Lines to restate from the data below: from the one containing "into a general" to the one containing "(R102, R287). -/", both included. Give them again exactly, and only them.

[Stored data]

________

/-- `Push_n(v)` runs from `s` to `t` (R140): SP is not 1 in modes R and V (R142), the item's bytes may be
written, they receive `v`, and (E)SP falls by `n`. -/
def Pushed (w : Width) (v : BitVec w.bits) (s t : State) : Prop :=
  (s.mode ≠ .prot → topOffset s ≠ 1) ∧
  ∃ ps s1 g, translate .write .ss (pushOffset s w) w.bytes s = .ok ps s1 ∧
    SpMoved s (-(BitVec.ofNat 32 w.bytes)) s1.regs g ∧
    t = { s1.storeAt w (.mem ps) v with regs := g }

/-- `Pop_n()` of `v` runs from `s` to `t` (R141): the item's bytes may be read, and (E)SP rises by `n`. -/
def Popped (w : Width) (v : BitVec w.bits) (s t : State) : Prop :=
  ∃ ps s1 g, translate .read .ss (topOffset s) w.bytes s = .ok ps s1 ∧
    v = s1.valueAt w (.mem ps) ∧
    SpMoved s (BitVec.ofNat 32 w.bytes) s1.regs g ∧
    t = { s1 with regs := g }

/-- `MemRead` of `v` runs from `s` to `t` (R120). -/
def MemReads (w : Width) (sr : SReg) (off : Word32) (v : BitVec w.bits) (s t : State) : Prop :=
  ∃ ps, translate .read sr off w.bytes s = .ok ps t ∧ v = t.valueAt w (.mem ps)

/-- `MemWrite` of `v` runs from `s` to `t` (R121). -/
def MemWrites (w : Width) (sr : SReg) (off : Word32) (v : BitVec w.bits) (s t : State) : Prop :=
  ∃ ps s1, translate .write sr off w.bytes s = .ok ps s1 ∧ t = s1.storeAt w (.mem ps) v

/-- A target truncated by the operand size (R470). -/
def truncated (s : State) (t : Word32) : Word32 :=
  match s.osz with
  | .s16 => t &&& 0xFFFF
  | .s32 => t

/-- The state with EIP assigned (R25; log entry 51). -/
def goTo (s : State) (off : Word32) : State := { s with eip := off, eipPast := false }

/-- The check of `NearJump` (R470). -/
def NearOk (s : State) (t : Word32) : Prop :=
  (s.mode = .prot → t.toNat ≤ s.segs.cs.limit.toNat) ∧ (s.mode ≠ .prot → t.toNat ≤ 0xFFFF)

/-- The number of an index register at the address size: SI', DI', (E)CX (R430). -/
def atAsz (s : State) (r : Reg) : Word32 :=
  match s.asz with
  | .s16 => (readReg .w16 s.regs r).setWidth 32
  | .s32 => s.regs.get r

/-- `Advance(R)` of one element (R430). -/
def Advanced (s : State) (w : Width) (r : Reg) (g g' : GRegs) : Prop :=
  WritesReg s.asz.width r
    (if s.flags.df then readReg s.asz.width g r - BitVec.ofNat _ w.bytes
      else readReg s.asz.width g r + BitVec.ofNat _ w.bytes) g g'

/-- The permission bits of `n` ports from `port`, in a map at offset `map` of the current TSS, all are 0 (`ok`) or not,
from `s` to `t`; a byte beyond the limit of TR counts as all ones (R152). -/
def MapBits (map : Nat) : Nat → Nat → Bool → State → State → Prop
  | _, 0, ok, s, t => ok = true ∧ t = s
  | port, n + 1, ok, s, t =>
    (s.tr.limit.toNat < map + port / 8 ∧ ok = false ∧ t = s) ∨
      (map + port / 8 ≤ s.tr.limit.toNat ∧ ∃ v u rest,
        sysRead (s.tr.base + BitVec.ofNat 32 (map + port / 8)) 1 s = .ok [v] u ∧
        MapBits map (port + 1) n rest u t ∧ ok = (!v.getLsbD (port % 8) && rest))

/-- The permission map of the current TSS permits (`ok`) or denies the `n` ports from `port`, from `s` to `t`: its
offset is the word at 0x66 of the TSS, and a TSS without that word denies (R152; log entry 40). -/
def IoMap (port : Word16) (n : Nat) (ok : Bool) (s t : State) : Prop :=
  (¬(s.tr.valid = true ∧ 0x67 ≤ s.tr.limit.toNat) ∧ ok = false ∧ t = s) ∨
    (s.tr.valid = true ∧ 0x67 ≤ s.tr.limit.toNat ∧ ∃ map u, sysRead16 (s.tr.base + 0x66) s = .ok map u ∧
      MapBits map.toNat port.toNat n ok u t)

/-- `IoCheck(port, n)` passes, from `s` to `t`: always in mode R, for CPL ≤ IOPL in mode P, by the permission
map in mode V (R152). -/
def IoPermits (port : Word16) (n : Nat) (s t : State) : Prop :=
  match s.mode with
  | .real => t = s
  | .prot => s.cpl ≤ s.flags.iopl ∧ t = s
  | .v86 => IoMap port n true s t

/-- `IoCheck(port, n)` raises its exception, from `s` to `t`: for CPL > IOPL in mode P, by the permission map in mode V
(R152). -/
def IoDenied (port : Word16) (n : Nat) (s t : State) : Prop :=
  match s.mode with
  | .real => False
  | .prot => ¬s.cpl ≤ s.flags.iopl ∧ t = s
  | .v86 => IoMap port n false s t

/-- One element of a string operation runs from `s` to `t` (R431 to R437). -/
def Element (op : StrOp) (w : Width) (s t : State) : Prop :=
  match op with
  | .movs => ∃ v s1 s2 g g', MemReads w (s.pfx.seg.getD .ds) (atAsz s .esi) v s s1 ∧
      MemWrites w .es (atAsz s .edi) v s1 s2 ∧
      Advanced s w .esi s2.regs g ∧ Advanced s w .edi g g' ∧ t = { s2 with regs := g' }
  | .cmps => ∃ a b s1 s2 r f g g', MemReads w (s.pfx.seg.getD .ds) (atAsz s .esi) a s s1 ∧
      MemReads w .es (atAsz s .edi) b s1 s2 ∧ SubRule a b false s.flags r f ∧
      Advanced s w .esi s2.regs g ∧ Advanced s w .edi g g' ∧ t = { s2 with regs := g', flags := f }
  | .scas => ∃ b s1 r f g, MemReads w .es (atAsz s .edi) b s s1 ∧
      SubRule (readReg w s.regs .eax) b false s.flags r f ∧
      Advanced s w .edi s1.regs g ∧ t = { s1 with regs := g, flags := f }
  | .lods => ∃ v s1 g g', MemReads w (s.pfx.seg.getD .ds) (atAsz s .esi) v s s1 ∧
      WritesReg w .eax v s1.regs g ∧ Advanced s w .esi g g' ∧ t = { s1 with regs := g' }
  | .stos => ∃ s1 g, MemWrites w .es (atAsz s .edi) (readReg w s.regs .eax) s s1 ∧
      Advanced s w .edi s1.regs g ∧ t = { s1 with regs := g }
  | .ins => ∃ v s0 s1 g, IoPermits (readReg .w16 s.regs .edx) w.bytes s s0 ∧
      MemWrites w .es (atAsz s .edi) v s0 s1 ∧
      v = (Config.portIn s.ioReads (readReg .w16 s.regs .edx) w.bytes).setWidth _ ∧
      Advanced s w .edi s1.regs g ∧ t = { s1 with regs := g, ioReads := s.ioReads + 1 }
  | .outs => ∃ v s0 s1 g, MemReads w (s.pfx.seg.getD .ds) (atAsz s .esi) v s s0 ∧
      IoPermits (readReg .w16 s.regs .edx) w.bytes s0 s1 ∧
      Advanced s w .esi s1.regs g ∧
      t = { s1 with regs := g, ioOut := ⟨readReg .w16 s.regs .edx, w.bytes, v.setWidth 32⟩ :: s.ioOut }

/-- Privilege level 0 (R43, R528). -/
def Level0 (s : State) : Prop := s.mode = .real ∨ s.mode = .prot ∧ s.cpl = 0

/-! Descriptors, segment loads and transfers in every mode. -/

/-- The hidden copy a load in modes R and V makes (R111); the access fields stay (log entry 43). -/
def realSeg (old : SegReg) (v : Word16) : SegReg :=
  { old with sel := v, base := BitVec.ofNat 32 (16 * v.toNat), limit := 0xFFFF, valid := true }

/-- The hidden copy of a descriptor (R114, R118, R125). -/
def protSeg (d : Desc) (sel : Word16) : SegReg where
  sel := sel
  base := BitVec.ofNat 32 ((d.hi.toNat / 2 ^ 24) * 2 ^ 24 + (d.hi.toNat % 2 ^ 8) * 2 ^ 16 + d.lo.toNat / 2 ^ 16)
  limit :=
    let field := (d.hi.toNat / 2 ^ 16 % 2 ^ 4) * 2 ^ 16 + d.lo.toNat % 2 ^ 16
    BitVec.ofNat 32 (if d.hi.getLsbD 23 then field * 2 ^ 12 + 0xFFF else field)
  valid := true
  p := d.hi.getLsbD 15
  dpl := d.hi.extractLsb' 13 2
  s := d.hi.getLsbD 12
  type := d.hi.extractLsb' 9 3
  a := true
  db := d.hi.getLsbD 22

/-- The table entry of a selector lies within its table and reads as `d` (R116). -/
def DescriptorAt (sel : Word16) (d : Desc) (s t : State) : Prop :=
  ∀ e, readDescriptor sel e s = .ok d t

/-- A of a descriptor is set in its table, if it is not (R118). -/
def Accessed (d : Desc) (s t : State) : Prop :=
  if d.hi.getLsbD 8 then t = s
  else sysWrite (d.addr + 5) [d.hi.extractLsb' 8 8 ||| 1] s = .ok () t

/-- `LoadSeg(sr, sel)` of a register other than CS runs from `s` to `t` (R111, R118). -/
def SegLoads (sr : SReg) (sel : Word16) (s t : State) : Prop :=
  match s.mode with
  | .prot =>
    if sel.toNat < 4 then
      sr ≠ .ss ∧ t = { s with segs := s.segs.set sr { s.segs.get sr with sel := sel, valid := false } }
    else ∃ d s1 s2, DescriptorAt sel d s s1 ∧
      (if sr = .ss then selRpl sel = s.cpl ∧ d.dpl = s.cpl ∧ d.writableData = true
        else d.loadable = true ∧ (d.conforming = true ∨ s.cpl ≤ d.dpl ∧ selRpl sel ≤ d.dpl)) ∧
      d.p = true ∧ Accessed d s1 s2 ∧ t = { s2 with segs := s2.segs.set sr (protSeg d sel) }
  | _ => t = { s with segs := s.segs.set sr (realSeg (s.segs.get sr) sel) }

/-- A selector lies outside its table: beyond the limit of GDTR or LDTR, or in an LDT that is not there (R116). -/
def OutsideTable (s : State) (sel : Word16) : Prop :=
  if sel.getLsbD 2 then s.ldtr.valid = false ∨ 8 * (sel.toNat / 8) + 7 > s.ldtr.limit.toNat
  else 8 * (sel.toNat / 8) + 7 > s.gdtr.limit.toNat

/-- `LoadSeg(sr, sel)` of a register other than CS in mode P fails with `e` after the table is read, from `s` to `t`
(R118). -/
def SegLoadFails (sr : SReg) (sel : Word16) (e : Exn) (s t : State) : Prop :=
  s.mode = .prot ∧
    (sel.toNat < 4 ∧ sr = .ss ∧ e = exnGP 0 ∧ t = s ∨
      4 ≤ sel.toNat ∧ OutsideTable s sel ∧ e = exnGP (sel &&& 0xFFFC) ∧ t = s ∨
      4 ≤ sel.toNat ∧ ∃ d, DescriptorAt sel d s t ∧
        (sr = .ss ∧ ¬(selRpl sel = s.cpl ∧ d.dpl = s.cpl ∧ d.writableData = true) ∧ e = exnGP (sel &&& 0xFFFC) ∨
          sr = .ss ∧ (selRpl sel = s.cpl ∧ d.dpl = s.cpl ∧ d.writableData = true) ∧ d.p = false ∧
            e = exnSS (sel &&& 0xFFFC) ∨
          sr ≠ .ss ∧ ¬(d.loadable = true ∧ (d.conforming = true ∨ s.cpl ≤ d.dpl ∧ selRpl sel ≤ d.dpl)) ∧
            e = exnGP (sel &&& 0xFFFC) ∨
          sr ≠ .ss ∧ (d.loadable = true ∧ (d.conforming = true ∨ s.cpl ≤ d.dpl ∧ selRpl sel ≤ d.dpl)) ∧
            d.p = false ∧ e = exnNP (sel &&& 0xFFFC)))

/-- A push of a selector: with 32 bits the upper half is the next free value (R140, R270). -/
def PushedSel (z : Size) (sel : Word16) (s t : State) : Prop :=
  match z with
  | .s16 => Pushed .w16 sel s t
  | .s32 => Pushed .d32 ((Config.freeWord s.free).setWidth 16 ++ sel) { s with free := s.free + 1 } t

/-- A pop into a general register runs from `s` to `t` (R275). -/
def PoppedInto (w : Width) (r : Reg) (s t : State) : Prop :=
  ∃ v t1 g, Popped w v s t1 ∧ WritesReg w r v t1.regs g ∧ t = { t1 with regs := g }

/-- The far pointer in memory: the offset, then the selector (R102, R287). -/
def FarPointer (m : EA) (s : State) (off : BitVec s.osz.width.bits) (sel : Word16) (t : State) : Prop :=
  ∃ s1, MemReads s.osz.width (s.pfx.seg.getD (eaSeg m)) (eaOffset s.regs m) off s s1 ∧
    MemReads .w16 (s.pfx.seg.getD (eaSeg m)) (eaOffset s.regs m + BitVec.ofNat 32 s.osz.width.bytes) sel s1 t

/-- A code segment that a direct transfer at level `cpl` may name (R490). -/
def DirectCode (d : Desc) (sel : Word16) (cpl : BitVec 2) : Prop :=
  d.isCode = true ∧ d.p = true ∧
    (if d.conforming then d.dpl ≤ cpl else selRpl sel ≤ cpl ∧ d.dpl = cpl)

/-- CS:EIP after a transfer in mode P that stays at the level of `s` (R490). -/
def inCode (s : State) (d : Desc) (sel : Word16) (off : Word32) : State :=
  goTo { s with segs := s.segs.set .cs (protSeg d (sel.extractLsb' 2 14 ++ s.cpl)) } off

/-- CS:EIP after a transfer in modes R and V (R111, R490). -/
def inReal (s : State) (sel : Word16) (off : Word32) : State :=
  goTo { s with segs := s.segs.set .cs (realSeg s.segs.cs sel) } off

/-- Entry through entry `v` of the real-mode vector table with return address `ret`, from `s` to `t` (R570). -/
def RealEntry (v : Byte) (ret : Word32) (s t : State) : Prop :=
  ∃ t1 t2 t3, Pushed .w16 ((s.flags.image &&& 0x00FCFFFF).setWidth 16) s t1 ∧
    Pushed .w16 s.segs.cs.sel t1 t2 ∧ Pushed .w16 (ret.setWidth 16) t2 t3 ∧
    t = inReal { t3 with flags := { t3.flags with ifl := false, tf := false } }
      (word16 (Memory.read t3.mem (4 * v.toNat + 2)) (Memory.read t3.mem (4 * v.toNat + 3)))
      ((word16 (Memory.read t3.mem (4 * v.toNat)) (Memory.read t3.mem (4 * v.toNat + 1))).setWidth 32)

/-! Far transfers: their forms, inner stacks, gates, and returns to an outer level. -/

/-- The two forms of a far JMP (`i`) and a far CALL (`j`) and the state in which their pointer is known (R472, R479). -/
def FarForms (s : State) (sel : Word16) (off : Word32) (i j : Instr) (t : State) : Prop :=
  (∃ v, off = Sized.zext v ∧ i = Instr.jmpFar v sel ∧ j = Instr.callFar v sel ∧ t = s.begun) ∨
    ∃ m o, FarPointer m s.begun o sel t ∧ off = o.setWidth 32 ∧ i = .jmpFarMem m ∧ j = .callFarMem m

/-- The stack of `level` in the current TSS is `ss`:`esp`, a present writable segment `d` of that level (R127, R490,
R580). -/
def InnerStackAt (level : BitVec 2) (ss : Word16) (esp : Word32) (d : Desc) (s t : State) : Prop :=
  s.tr.valid = true ∧ 8 * level.toNat + 11 ≤ s.tr.limit.toNat ∧
    ∃ s1 s2, sysRead16 (s.tr.base + BitVec.ofNat 32 (8 * level.toNat + 8)) s = .ok ss s1 ∧
      sysRead32 (s.tr.base + BitVec.ofNat 32 (8 * level.toNat + 4)) s1 = .ok esp s2 ∧
      4 ≤ ss.toNat ∧ DescriptorAt ss d s2 t ∧ selRpl ss = level ∧ d.dpl = level ∧ d.writableData = true ∧ d.p = true

/-- The stack of `level` in the current TSS is bad, with exception `e`: TR is not valid or its limit too low, or the
selector is null, outside its table, or no present writable segment of that level; `ext` is the EXT bit of the code
(R490, R557, R580; log entries 28, 33 and 44). -/
def InnerStackFails (level : BitVec 2) (ext : Word16) (e : Exn) (s t : State) : Prop :=
  (¬(s.tr.valid = true ∧ 8 * level.toNat + 11 ≤ s.tr.limit.toNat) ∧ e = exnTS ((s.tr.sel &&& 0xFFFC) ||| ext) ∧ t = s) ∨
    (s.tr.valid = true ∧ 8 * level.toNat + 11 ≤ s.tr.limit.toNat ∧ ∃ ss esp s1 s2,
      sysRead16 (s.tr.base + BitVec.ofNat 32 (8 * level.toNat + 8)) s = .ok ss s1 ∧
      sysRead32 (s.tr.base + BitVec.ofNat 32 (8 * level.toNat + 4)) s1 = .ok esp s2 ∧
      e = exnTS ((ss &&& 0xFFFC) ||| ext) ∧
      ((ss.toNat < 4 ∨ OutsideTable s2 ss) ∧ t = s2 ∨
        4 ≤ ss.toNat ∧ ∃ d, DescriptorAt ss d s2 t ∧
          ¬(selRpl ss = level ∧ d.dpl = level ∧ d.writableData = true ∧ d.p = true)))

/-- SS, ESP and the level after going over to an inner stack (R490, R580; log entry 28). -/
def onStack (s : State) (level : BitVec 2) (ss : Word16) (esp : Word32) (d : Desc) : State :=
  { s with segs := s.segs.set .ss (protSeg d ss), cpl := level, regs := s.regs.set .esp esp }

/-- The offset in SS that lies `k` bytes above the top of the stack (R141). -/
def aboveTop (s : State) (k : Nat) : Word32 :=
  match s.stackSize with
  | .s16 => (readReg .w16 s.regs .esp + BitVec.ofNat 16 k).setWidth 32
  | .s32 => s.regs.esp + BitVec.ofNat 32 k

________

- _TASK ANSWER_:
/-- A pop into a general register runs from `s` to `t` (R275). -/
def PoppedInto (w : Width) (r : Reg) (s t : State) : Prop :=
  ∃ v t1 g, Popped w v s t1 ∧ WritesReg w r v t1.regs g ∧ t = { t1 with regs := g }

/-- The far pointer in memory: the offset, then the selector (R102, R287). -/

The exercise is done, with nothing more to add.